Please add the profiles of people who died as a Prisoner of War. If a known cause of death, please add the person to a project for that condition also (ie, of disease or of wounds).

From:

A prisoner of war (POW, PoW, PW, P/W, WP, PsW, enemy prisoner of war (EPW) or "missing-captured") is a person, whether combatant or non-combatant, who is held in custody by a belligerent power during or immediately after an armed conflict. The earliest recorded usage of the phrase "prisoner of war" dates to 1660.

Belligerents hold prisoners of war in custody for a range of legitimate and illegitimate reasons, such as isolating them from enemy combatants still in the field (releasing and repatriating them in an orderly manner after hostilities), demonstrating military victory, punishing them, prosecuting them for war crimes, exploiting them for their labour, recruiting or even conscripting them as their own combatants, collecting military and political intelligence from them, or indoctrinating them in new political or religious beliefs

A prisoner-of-war camp is a site for the containment of enemy combatants captured by a belligerent power in time of war. It should be noted that there are significant differences among POW camps, internment camps, and military prisons. Purpose built prisoner-of-war camps appeared at Norman Cross in England in 1797 and HM Prison Dartmoor, both constructed during the Napoleonic Wars, and they have been in use in all the main conflicts of the last 200 years. The main camps are used for coast guards, marines, sailors, soldiers, and more recently, airmen of an enemy power who have been captured by a belligerent power during or immediately after an armed conflict. In addition, non-combatants, such as merchant mariners and civilian aircrews, have been imprisoned in some conflicts.
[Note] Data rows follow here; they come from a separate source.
-- ==== Sys2Proof/Machine/Sequencer.lean ====
section
/-! DEFINITION. Cores at work (R58 to R71, R94, R95, R119, R213, R236): token counters, credit pools,
bucket fills, lists, firing, retiring, stealing, elision, prefetch.

Choices beyond the manual's plain words (notes/assumptions): DEDUCED 50, 51, 54, 55, 56, 131, 132; DESIGN
CHOICE 5, 120, 154. -/

namespace Sys2Proof.Machine

/-! ## Tokens, credits, fills -/

/-- A token's counter. -/
def tokenCount (s : State) (t : Nat) : Nat := at_ 0 t s.ex.step.tokens

/-- The running step replaced. -/
def withStep (f : Step → Step) (s : State) : State :=
  { s with ex := { s.ex with step := f s.ex.step } }

/-- An increment added to a token's counter; what would pass the final count is counted (R60). -/
def addToken (sc : Score) (t n : Nat) (s : State) : State :=
  match sc.tokens.find? (fun d => d.id == t) with
  | none => s
  | some d =>
    let v := tokenCount s t + n
    let s := if d.final < v then bump 0x2012 6 1 s else s
    withStep (fun x => { x with tokens := set_ 0 t (min v d.final) x.tokens }) s

/-- Input references have reached their counts. -/
def inputsMet (s : State) (rs : List TokRef) : Bool := rs.all (fun r => r.cnt ≤ tokenCount s r.tok)

/-- The key of an endpoint. -/
def endKey (die ep : Nat) : Nat := die * 2048 + ep

/-- Granules of credit of a class that a unit holds for one endpoint (notes/assumptions/5.md). -/
def unitCredit : Nat := 16

/-- The value of a key of a list of pairs; 0 where it is not listed. -/
def countAt {α : Type} [DecidableEq α] (k : α) (l : List (α × Nat)) : Nat :=
  ((l.find? (fun p => p.1 = k)).map (fun p => p.2)).getD 0

/-- The value of a key replaced; 0 is not listed. -/
def setCount {α : Type} [DecidableEq α] (k : α) (n : Nat) (l : List (α × Nat)) : List (α × Nat) :=
  let rest := l.filter (fun p => p.1 ≠ k)
  if n = 0 then rest else rest ++ [(k, n)]

/-- Granules of a class that a unit has in use toward an endpoint. -/
def creditUsedAt (s : State) (unit ep cls : Nat) : Nat := countAt (unit, ep, cls) s.ex.creditUsed

/-- The granules in use replaced. -/
def withCreditUsed (unit ep cls n : Nat) (s : State) : State :=
  { s with ex := { s.ex with creditUsed := setCount (unit, ep, cls) n s.ex.creditUsed } }

/-- A unit holds a granule of a class for an endpoint. -/
def holdsCredit (s : State) (unit ep cls : Nat) : Bool := creditUsedAt s unit ep cls < unitCredit

/-- One granule taken. -/
def takeCredit (unit ep cls : Nat) (s : State) : State :=
  withCreditUsed unit ep cls (creditUsedAt s unit ep cls + 1) s

/-- An increment that a unit sends to a token's home; without credit it joins the unit's pending count (R236). -/
def sendToken (unit : Nat) (d : TokDecl) (n : Nat) (s : State) : State :=
  if holdsCredit s unit (endKey d.die d.ep) 1 then emit (.token d.id n) (takeCredit unit (endKey d.die d.ep) 1 s)
  else { s with ex := { s.ex with
    pendTokens := setCount (unit, d.id) (countAt (unit, d.id) s.ex.pendTokens + n) s.ex.pendTokens } }

/-- The class that a grant of a score's pool travels in (notes/assumptions/131.md). -/
def poolClass : Nat := 1

/-- A credit grant that a unit sends for a pool; without credit it joins the unit's pending count (R236). -/
def sendGrant (unit : Nat) (p : PoolDecl) (n : Nat) (s : State) : State :=
  if holdsCredit s unit (endKey p.die p.ep) poolClass then
    emit (.creditGrant p.num n) (takeCredit unit (endKey p.die p.ep) poolClass s)
  else { s with ex := { s.ex with
    pendGrants := setCount (unit, p.num) (countAt (unit, p.num) s.ex.pendGrants + n) s.ex.pendGrants } }

/-- Output references delivered by a unit of a die (a half's cores share endpoint 0 or 1): at once where
the token is homed there, else by packet. unit: the sender, with its own credit. -/
def deliverFrom (unit : Nat) (sc : Score) (die ep : Nat) (rs : List TokRef) (s : State) : State :=
  rs.foldl (fun s r =>
    match sc.tokens.find? (fun d => d.id == r.tok) with
    | none => s
    | some d => if d.die = die ∧ d.ep = ep then addToken sc r.tok r.cnt s else sendToken unit d r.cnt s) s

/-- Output references delivered by the one unit of an endpoint. -/
def deliver (sc : Score) (die ep : Nat) (rs : List TokRef) (s : State) : State :=
  deliverFrom (endKey die ep) sc die ep rs s

/-- A bucket's fill counter. -/
def fillCount (s : State) (b : Nat) : Nat := at_ 0 b s.ex.step.fills

/-- A fill added to a bucket; one that arrives when the count is reached is excess (R326). -/
def addFill (sc : Score) (b n : Nat) (s : State) : State :=
  match sc.buckets[b]? with
  | none => s
  | some d =>
    if d.fill ≤ fillCount s b then bump 0x7020 9 1 s
    else withStep (fun x => { x with fills := set_ 0 b (fillCount s b + n) x.fills }) s

/-- The granules spent of a pool. -/
def spentOf (s : State) (p : Nat) : Nat := at_ 0 p s.ex.spent

/-- A crumb's credits are available (R61). -/
def creditsMet (sc : Score) (s : State) (c : Crumb) : Bool :=
  c.credits.all (fun r =>
    let want := c.credits.foldl (fun n x => if x.1 = r.1 then n + x.2 else n) 0
    match sc.pools.find? (fun p => p.num == r.1) with
    | some p => spentOf s r.1 + want ≤ p.size
    | none => false)

/-- Granules of a pool spent. -/
def spendPool (p n : Nat) (s : State) : State :=
  { s with ex := { s.ex with spent := set_ 0 p (spentOf s p + n) s.ex.spent } }
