-- ==== Sys2Proof/Machine/Lanes.lean ====
section
/-! DEFINITION. Ports, lanes and rings (R253): access, who is at the other end (R290), lane frames (R260), notices
(R261), flash values of rings (R263, R265), taking a lane out (R272, R315).

Choices beyond the manual's plain words (notes/assumptions): DEDUCED 77, 79, 81, 137; DESIGN CHOICE 9, 11,
138. -/

namespace Sys2Proof.Machine

/-! ## Access -/

/-- A lane's key: 16 × port + colour (R253). -/
def laneKey (port colour : Nat) : Nat := 16 * port + colour

/-- A ring's key; ring 16 of a port and direction is its spare. -/
def ringKey (tx : Bool) (port ring : Nat) : Nat := (if tx then 0 else 544) + 17 * port + ring

/-- The photonics replaced. -/
def withPho (f : Photonics → Photonics) (s : State) : State := { s with pho := f s.pho }

/-- A port. -/
def portOf (s : State) (p : Nat) : Port := at_ {} p s.pho.ports

/-- A port replaced. -/
def withPort (p : Nat) (x : Port) (s : State) : State :=
  withPho (fun h => { h with ports := set_ {} p x h.ports }) s

/-- A transmit lane. -/
def txOf (s : State) (p c : Nat) : TxLane := at_ {} (laneKey p c) s.pho.tx

/-- A transmit lane replaced. -/
def withTx (p c : Nat) (x : TxLane) (s : State) : State :=
  withPho (fun h => { h with tx := set_ {} (laneKey p c) x h.tx }) s

/-- A receive lane. -/
def rxOf (s : State) (p c : Nat) : RxLane := at_ {} (laneKey p c) s.pho.rx

/-- A receive lane replaced. -/
def withRx (p c : Nat) (x : RxLane) (s : State) : State :=
  withPho (fun h => { h with rx := set_ {} (laneKey p c) x h.rx }) s

/-- A ring. -/
def ringOf (s : State) (tx : Bool) (p r : Nat) : Ring := at_ {} (ringKey tx p r) s.pho.rings

/-- A ring replaced. -/
def withRing (tx : Bool) (p r : Nat) (x : Ring) (s : State) : State :=
  withPho (fun h => { h with rings := set_ {} (ringKey tx p r) x h.rings }) s

/-- The colour that a port's spare ring of a direction has taken over. -/
def spareOf (x : Port) (tx : Bool) : Option Nat := if tx then x.txSpare else x.rxSpare

/-- The ring that serves a lane: its data ring, or the spare ring that took over its colour (R276). -/
def servingRing (s : State) (tx : Bool) (p c : Nat) : Nat := if spareOf (portOf s p) tx = some c then 16 else c

/-- The state of a lane. -/
def laneState (s : State) (tx : Bool) (p c : Nat) : LaneState :=
  if tx then (txOf s p c).state else (rxOf s p c).state

/-- The colours. -/
def colours : List Nat := List.range 16

/-- The dimension and twist of an assigned port (R289). -/
def assignment (s : State) (p : Nat) : Option (Nat × Nat) :=
  let v := rg s 0x6001 (p + 1)
  if p < 32 ∧ bits 31 29 v ≠ 7 then some (bits 31 29 v, bits 23 20 v) else none

/-- The expected transmitter of a receive lane (R290). -/
def expectedTx (s : State) (p c : Nat) : Option Nat :=
  (assignment s p).map (fun a =>
    setDigit a.1 ((digit a.1 (nodeAddr s) + c + a.2) % 16) (nodeAddr s))

/-- The module that a transmit lane reaches (R290). -/
def reachedBy (s : State) (p c : Nat) : Option Nat :=
  (assignment s p).map (fun a =>
    setDigit a.1 ((digit a.1 (nodeAddr s) + 32 - c - a.2) % 16) (nodeAddr s))

/-- The colour of the port's transmit lane that reaches an address, if the address is on the port's line
(R290). -/
def colourTo (s : State) (p dst : Nat) : Option Nat :=
  match assignment s p with
  | none => none
  | some a =>
    if setDigit a.1 0 dst = setDigit a.1 0 (nodeAddr s) then
      some ((digit a.1 (nodeAddr s) + 32 - digit a.1 dst - a.2) % 16)
    else none

/-- The colour of the receive lane that is the partner of a transmit lane (R310). -/
def partnerRx (s : State) (p c : Nat) : Option Nat :=
  colours.find? (fun x => (expectedTx s p x).isSome && expectedTx s p x == reachedBy s p c)

/-- The colour of the transmit lane that is the partner of a receive lane (R310). -/
def partnerTx (s : State) (p c : Nat) : Option Nat := (expectedTx s p c).bind (colourTo s p)

/-- Lanes of a port work: Run or Still or an exit from Stow (R269, R285), its engine not gated (R488), the ring clock
there. -/
def portLit (s : State) (p : Nat) : Bool :=
  p < 32 && (s.pwr.cur == .run || s.pwr.cur == .still || s.pwr.stowExit) && !gated s (16 + p / 8) && s.ring.clock
    && !s.pwr.inReset && s.pho.commissioning != 0

/-- The lane serialisers of a port run at 53.125 GHz (R475). -/
def laneClockGood (s : State) (p : Nat) : Bool :=
  let v := pllOf s (p / 8 + 6)
  4 * pllM v == 2125 * pllR v * pllP v

/-! ## What flash holds of a ring (R263, R265) -/

/-- The die temperature of a port's engine. -/
def dieTemp (s : State) (p : Nat) : Nat := rg s 0x5030 (p / 8 + 1)

/-- A ring's table setting for a colour (R263): its table code, corrected by its slope for the die temperature. -/
def tableSetting (s : State) (tx : Bool) (p r colour : Nat) : Int :=
  let k := ringKey tx p r
  Config.ringTable s.pho.refined k colour
    + (Config.ringSlope s.pho.refined k * ((dieTemp s p : Rat) - 60)).floor

/-- A code brought down into a ring's range by its wrap span, then up. fuel: spans there can be. -/
def wrapCode (top wrap : Nat) : Nat → Int → Int
  | 0, c => c
  | n + 1, c =>
    if (min top 65535 : Int) < c then wrapCode top wrap n (c - wrap)
    else if c < 0 then wrapCode top wrap n (c + wrap)
    else c

/-- The code of a data ring, set from its table by what the port's anchor ring of that direction showed (R265). -/
def shiftedCode (s : State) (tx : Bool) (p r colour : Nat) : Nat :=
  let anchor := servingRing s tx p 0
  let ka := ringKey tx p anchor
  let kr := ringKey tx p r
  let df : Rat := (((ringOf s tx p anchor).code : Rat) - tableSetting s tx p anchor 0) * (2 / 1000)
    * Config.ringEfficiency s.pho.refined ka
  let code := tableSetting s tx p r colour + (df / (2 / 1000 * Config.ringEfficiency s.pho.refined kr)).floor
  let wrap := max 1 (Config.ringWrap s.pho.refined kr)
  (wrapCode (Config.ringTop s.pho.refined kr) wrap (code.natAbs / wrap + 2) code).toNat % 65536

/-! ## Lane frames (R260, R261) -/

/-- The lane state that a transmit lane's frames carry: 0x0 in service, 0x4 searching, else 0x3, returning. -/
def frameState (l : TxLane) : Nat :=
  match l.state with
  | .inService => 0
  | .searching => 4
  | _ => 3

/-- A transmit lane sends lane frames: lit and on a locked ring; not while it calibrates. -/
def sendsFrames (s : State) (p c : Nat) : Bool :=
  let l := txOf s p c
  portLit s p && (assignment s p).isSome && (l.state == .inService || l.state == .out || l.state == .searching)
    && (l.state == .inService || (ringOf s true p (servingRing s true p c)).locked)

/-- The frame of a transmit lane with a lane state (R260): bit 319 first. -/
def frameBytes (s : State) (p c state : Nat) : Bytes :=
  let l := txOf s p c
  let n := l.notices.head?.getD (0, 0, 0, 0)
  let v := 0x5AE3C01D * 2 ^ 256 + nodeAddr s * 2 ^ 236 + p * 2 ^ 231 + c * 2 ^ 227
    + (portOf s p).gen2.toNat * 2 ^ 226 + state * 2 ^ 222 + l.frame * 2 ^ 206
    + n.1 * 2 ^ 202 + n.2.1 * 2 ^ 198 + n.2.2.1 * 2 ^ 194
  let b := (leBytes 36 v).reverse
  b ++ (leBytes 4 (crc32c b).toNat).reverse

/-- A notice carried once more: it leaves after 8 frames (R261). -/
def carryNotice : List (Nat × Nat × Nat × Nat) → List (Nat × Nat × Nat × Nat)
  | [] => []
  | n :: t => if n.2.2.2 ≤ 1 then t else (n.1, n.2.1, n.2.2.1, n.2.2.2 - 1) :: t

/-- A lane frame sent. -/
def sendFrame (p c state : Nat) (s : State) : State :=
  let l := txOf s p c
  emit (.frame p c (frameBytes s p c state))
    (withTx p c { l with
      frame := (l.frame + 1) % 65536, frameAt := some s.pwr.time, notices := carryNotice l.notices } s)

/-- A frame time has passed since a lane's last frame: 819.2 ns at Gen2, 1,638.4 ns at Gen1. -/
def frameDue (s : State) (p c : Nat) : Bool :=
  match (txOf s p c).frameAt with
  | some t => (if (portOf s p).gen2 then 4096 else 8192) ≤ 5 * (s.pwr.time - t)
  | none => true

/-- The lane frames that are due, of every transmit lane that sends them. -/
def sendDueFrames (s : State) : State :=
  s.pho.tx.foldl (fun s x =>
    let p := x.1 / 16
    let c := x.1 % 16
    if sendsFrames s p c && frameDue s p c then sendFrame p c (frameState (txOf s p c)) s else s) s

/-- A notice about a lane for a module, carried by the transmit lane of the same port that reaches it (R261). -/
def sendNotice (p code about dst : Nat) (s : State) : State :=
  match colourTo s p dst with
  | none => s
  | some c =>
    let l := txOf s p c
    if l.state = .dark ∨ l.state = .dropped ∨ l.state = .plantFault then s
    else
      let n := (l.noticeSeq + 1) % 16
      withTx p c { l with noticeSeq := n, notices := l.notices ++ [(code, about, n, 8)] } s

/-! ## Lanes taken out (R272, R315) -/

/-- The parcels of a lane's unacknowledged flits, and those that wait there, each once. -/
def laneParcels (l : TxLane) : List Carried :=
  (l.replay.flatMap (fun f => f.parcels) ++ l.sending.map (fun x => x.item.orig) ++ l.wait.map (fun b => b.orig)).dedup

/-- Parcels queued again at the heads of their classes, for the hop already decided (R296, R315). -/
def requeue (xs : List Carried) (s : State) : State :=
  xs.reverse.foldl (fun s x =>
    withFab (fun f => { f with fwd := set_ [] x.parcel.cls (x :: at_ [] x.parcel.cls f.fwd) f.fwd }) s) s

/-- A transmit lane out: its unacknowledged parcels are requeued whole, and it holds no flit credit until it is
reinitialised (R241, R315). -/
def outTx (p c : Nat) (st : LaneState) (s : State) : State :=
  let l := txOf s p c
  requeue (laneParcels l) (withTx p c { l with
    state := st, replay := [], wait := [], sending := [], credit := [], words := [], ackDue := false } s)

/-- A transmit lane pulled (R272): one frame with lane state 0x1, and no flits after it. -/
def pullTx (p c : Nat) (st : LaneState) (s : State) : State :=
  outTx p c st (if (txOf s p c).state = .inService ∧ portLit s p then sendFrame p c 1 s else s)

/-- A parcel without the flit buffers of a lane that it holds. -/
def releaseFrom (key : Nat) (x : Carried) : Carried := { x with buffers := x.buffers.filter (fun b => b.1 ≠ key) }

/-- The flit buffers of a receive lane forgotten, wherever parcels hold them: its pools are full again (R241). -/
def forgetBuffers (key : Nat) (s : State) : State :=
  let bound := fun (b : Bound) => { b with orig := releaseFrom key b.orig }
  let lane := fun (l : TxLane) => { l with
    wait := l.wait.map bound
    sending := l.sending.map (fun x => { x with item := bound x.item })
    replay := l.replay.map (fun f => { f with parcels := f.parcels.map (releaseFrom key) }) }
  let s := withFab (fun f => { f with
    fwd := f.fwd.map (fun q => (q.1, q.2.map (releaseFrom key)))
    arrived := f.arrived.map (releaseFrom key) }) s
  withPho (fun h => { h with tx := h.tx.map (fun x => (x.1, lane x.2)) }) s

/-- A receive lane out: what it received of parcels in part is discarded (R315). -/
def pullRx (p c : Nat) (st : LaneState) (s : State) : State :=
  withRx p c { rxOf s p c with state := st, goodFrames := 0, mismatch := none, parts := [], kept := false } s

/-- A lane taken out. -/
def pullLane (tx : Bool) (p c : Nat) (st : LaneState) (s : State) : State :=
  if tx then pullTx p c st s else pullRx p c st s

end Sys2Proof.Machine
end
With the adoption of the Geneva Convention on the Prisoners of War in 1929, later superseded by the Third Geneva Convention, prisoner-of-war camps have been required to be open to inspection by authorized representatives of a neutral power. Not all belligerents have consistently applied the convention in all conflicts.

The earliest known purpose-built prisoner-of-war camp was established by the Kingdom of Great Britain at Norman Cross, in 1797 to house the increasing number of prisoners from the French Revolutionary Wars and the Napoleonic Wars.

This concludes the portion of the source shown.